Box set by Charley Patton
- Released: October 23, 2001
- Recorded: 1924–1969
- Genre: Blues
- Label: Revenant

= Screamin' and Hollerin' the Blues: The Worlds of Charley Patton =

Screamin' and Hollerin' the Blues: The Worlds of Charley Patton is a boxed set collecting remastered versions of the recorded works of blues singer Charley Patton, with recordings by many of his associates, supplementary interviews and historical data. The set won three Grammy Awards, for Best Historical Album, Best Boxed or Special Limited Edition Package, and Best Album Notes.

==Background==
Revenant Records was formed in 1996 by John Fahey and Dean Blackwood. The project to compile a boxed set of Charley Patton's music took approximately two years to complete, financed in a large part by an inheritance Fahey had received. "There's a lot of playful stuff in [Screamin' and Hollerin' the Blues], the depth of scholarship is there," said Blackwood. "But we dispense with the pretense."
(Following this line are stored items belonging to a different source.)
/-- The owner of a request performs it at the key that its address names and answers with one reply of its TAG (R104):
DATA with the bytes of a load or the image and tag of a capability load, ACK for a store, which writes exactly its
bytes, and DATA with the old value for an atomic or a compare-and-swap, whose core answers through its handler send
queue. A request, be it a load, a store, one of a capability, an atomic or a compare-and-swap, beyond the partition of
its owner is answered by FAULT with bounds cause 0x09, one that meets a poisoned word with cause 0x10, each with the
address of its lowest failing byte, and neither changes a byte; a load of a core's control space is answered as SRR
reads; an atomic that finds the handler send queue full waits at the head of the receive queue, and is performed once
an entry is free; a malformed message is discarded and, where it asks for a reply, refused with reason 2 (R16, R67,
R101, R104, R117, R232; the ADDR of a control space is log 25, malformed log 18). -/
def Obligations.OwnersServeRequests : Prop :=
  (
  ∀ (s : State) (src dst : Coord) (f : Flight) (k : Nat), f.malformed = false → f.isControl = false →
    let t := s.takeOut f
    let served (i : Instr) (via : Via) (n : State) (op bc : Nat) (pay : Payload) : Prop := exec i s = .next n ∧
      n.net = t.net ++ [t.sent { dst := f.src, src := f.dst, op, tag := f.tag, bc, pay, via }]
    let only (n : State) (m : Nat) : Prop := ∀ j, (j < k ∨ k + m ≤ j) → n.byteAt j = t.byteAt j
    (t.coreAt dst).msg.headWaits = false → t.requestLocked f = false → t.ownerKey f = some k → t.requestPoison k f = none →
    (t.unitRoom dst = true →
    (s.arriving src dst 0x00 = some f → f.op = 0x00 → f.pay = .none →
      ∃ n, served (.load src dst) .mesh n 0x40 f.bc (.bytes (t.readBytes k (f.bc + 1))) ∧ n.mem = t.mem ∧ n.tags = t.tags) ∧
    (s.arriving src dst 0x02 = some f → f.op = 0x02 → f.pay = .none →
      ∃ n, served (.loadcap src dst) .mesh n 0x40 16 (.capability (t.readBytes k 16) (t.tagAt (k / 16))) ∧
        n.mem = t.mem ∧ n.tags = t.tags) ∧
    (∀ l, s.arriving src dst 0x01 = some f → f.op = 0x01 → f.pay = .bytes l →
      ∃ n, served (.store src dst) .mesh n 0x41 0 .none ∧ n.readBytes k l.length = l ∧ only n l.length ∧
        ∀ g, g ∈ n.tags ↔ g ∈ t.tags ∧ g ∉ granules k l.length) ∧
    (∀ l tag, s.arriving src dst 0x03 = some f → f.op = 0x03 → f.pay = .capability l tag → l.length = 16 → k % 16 = 0 →
      ∃ n, served (.storecap src dst) .mesh n 0x41 0 .none ∧ n.readBytes k 16 = l ∧ only n 16 ∧
        n.tags.contains (k / 16) = tag)) ∧
    (coreExists dst = true → t.replyRoom dst = true →
      (∀ op m x, s.arriving src dst 0x04 = some f → f.op = 0x04 → f.pay = .atom op m x →
        ∃ n, served (.amo src dst) .handler n 0x40 ((t.readBytes k m).length - 1) (.bytes (leBytes m (t.readNat k m))) ∧
          n.readNat k m = atomValue op m (t.readNat k m) (x.toNat % 2 ^ (8 * m)) % 2 ^ (8 * m) ∧ only n m) ∧
      (∀ m e x, s.arriving src dst 0x05 = some f → f.op = 0x05 → f.pay = .cas m e x →
        ∃ n, served (.cas src dst) .handler n 0x40 ((t.readBytes k m).length - 1) (.bytes (leBytes m (t.readNat k m))) ∧
          n.readNat k m = (if t.readNat k m = e.toNat % 2 ^ (8 * m) then x.toNat % 2 ^ (8 * m) else t.readNat k m) ∧
          only n m))) ∧
  (
  (∀ (s : State) (src dst : Coord) (f : Flight), f.malformed = false →
    let t := s.takeOut f
    (t.coreAt dst).msg.headWaits = false → t.requestLocked f = false →
    (f.isControl = false →
      ∀ p ∈ [(Instr.load src dst, 0x00, false), (.store src dst, 0x01, false), (.loadcap src dst, 0x02, false),
          (.storecap src dst, 0x03, false), (.amo src dst, 0x04, coreExists dst), (.cas src dst, 0x05, coreExists dst)],
        s.arriving src dst p.2.1 = some f → (if p.2.2 then t.replyRoom dst else t.unitRoom dst) = true →
        let refused (cause beyond : Nat) : Prop := exec p.1 s = .next { t with
          net := t.net ++ [t.sent { dst := f.src, src := f.dst, op := 0x42, tag := f.tag
                                    pay := .fault cause (BitVec.ofNat 64 (f.addr + beyond))
                                    via := if p.2.2 then .handler else .mesh }] }
        (t.ownerKey f = none → refused 0x09 (scratchSize (t.coreAt f.dst).partw - f.addr % 2 ^ 24)) ∧
        (∀ k d, t.ownerKey f = some k → t.requestPoison k f = some d → refused 0x10 d)) ∧
    (s.arriving src dst 0x00 = some f → f.pay = .none → f.isControl = true → t.unitRoom dst = true →
      exec (.load src dst) s = .next { t with
        net := t.net ++ [t.sent { dst := f.src, src := f.dst, op := 0x40, tag := f.tag, bc := 7
                                  pay := .bytes (leBytes 8 (t.readControl f.dst (f.addr % 2 ^ 24)).toNat) }] })) ∧
  (∀ (s : State) (src dst : Coord) (f : Flight) (i : Instr) (op : Nat), f.malformed = true → s.arriving src dst op = some f →
    (i, op) ∈ [(Instr.load src dst, 0x00), (.store src dst, 0x01), (.loadcap src dst, 0x02), (.storecap src dst, 0x03),
      (.amo src dst, 0x04), (.cas src dst, 0x05), (.active src dst, 0x06), (.portw src dst, 0x07), (.dataRpl src dst, 0x40),
      (.ackRpl src dst, 0x41), (.faultRpl src dst, 0x42), (.nakRpl src dst, 0x43), (.hreply src dst, 0x44),
      (.migack src dst, 0x45), (.wayfarer src dst, 0x60), (.probe src dst, 0xC0), (.event src dst, 0xC1), (.wake src dst, 0xC2),
      (.walk src dst, 0xC3), (.walkrpl src dst, 0xC4), (.shoot src dst, 0xC5), (.record src dst, 0xC6)] →
    let t := s.takeOut f
    ∃ n r, exec i s = .next n ∧ n.mem = t.mem ∧ n.cores = t.cores ∧ r.op = 0xC6 ∧ r.dst = firmware ∧ r.src = f.dst ∧
      (f.rq = false → n.net = t.net ++ [r]) ∧
      (f.rq = true → ∃ a, n.net = t.net ++ [r, a] ∧ a.dst = f.src ∧ a.src = f.dst ∧ a.op = 0x43 ∧ a.tag = f.tag ∧
        a.pay = .reason 2)) ∧
  (∀ (s : State) (src dst : Coord) (f : Flight) (op : AtomOp) (m : Nat) (x : Word), s.arriving src dst 0x04 = some f →
    f.malformed = false → f.op = 0x04 → f.pay = .atom op m x → coreExists dst = true →
    let t := s.takeOut f
    (t.coreAt dst).msg.headWaits = false → t.requestLocked f = false → t.replyRoom dst = false →
    t.queueRoom dst 0 = true →
    ∃ n, exec (.amo src dst) s = .next n ∧ (n.coreAt dst).msg.waitingAtomic = [f] ∧ n.mem = t.mem ∧ n.net = t.net) ∧
  (∀ (s : State) (c : Coord) (f : Flight) (r : List Flight) (k m : Nat) (op : AtomOp) (x : Word),
    (s.coreAt c).msg.waitingAtomic = f :: r → s.replyRoom c = true → s.requestLocked f = false → f.dst = c → f.op = 0x04 →
    f.pay = .atom op m x → s.ownerKey f = some k → s.requestPoison k f = none → f.isControl = false →
    ∃ n, exec (.builtinAtomicDispatch c) s = .next n ∧ (n.coreAt c).msg.waitingAtomic = r ∧
      n.net = s.net ++ [s.sent { dst := f.src, src := c, op := 0x40, tag := f.tag
                                 bc := (leBytes m (s.readNat k m)).length - 1, pay := .bytes (leBytes m (s.readNat k m)), via := .handler }] ∧
      n.readNat k m = atomValue op m (s.readNat k m) (x.toNat % 2 ^ (8 * m)) % 2 ^ (8 * m) ∧
      ∀ j, (j < k ∨ k + m ≤ j) → n.byteAt j = s.byteAt j))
The package includes seven CDs and is designed to resemble a 78 rpm record release. Only 52 Patton recordings survive to this day and five of the CDs contain these recordings plus songs he performed on as guitarist and other artists he brought to his record label. The seventh disc includes interviews with some of Patton's contemporaries. Also included is a reprint of Fahey’s 1970 master's thesis on Patton as well as notes by blues scholars David Evans, Dick Spottswood, and Ed Komara. Lyrics and reproductions of original 1929 Paramount ads are also included. The printed material covers Patton's life, music, and his world in the Yazoo River Basin within which he lived and performed.

==Reception==

In his review of the box set, music critic Richie Unterberger called it "Perhaps the most sumptuous, nay incredible, box set package ever devised for a blues artist." He also cautions that some of the tracks "sometimes suffer from unavoidably poor sound quality due to the extremely rough shape of the only surviving original copies."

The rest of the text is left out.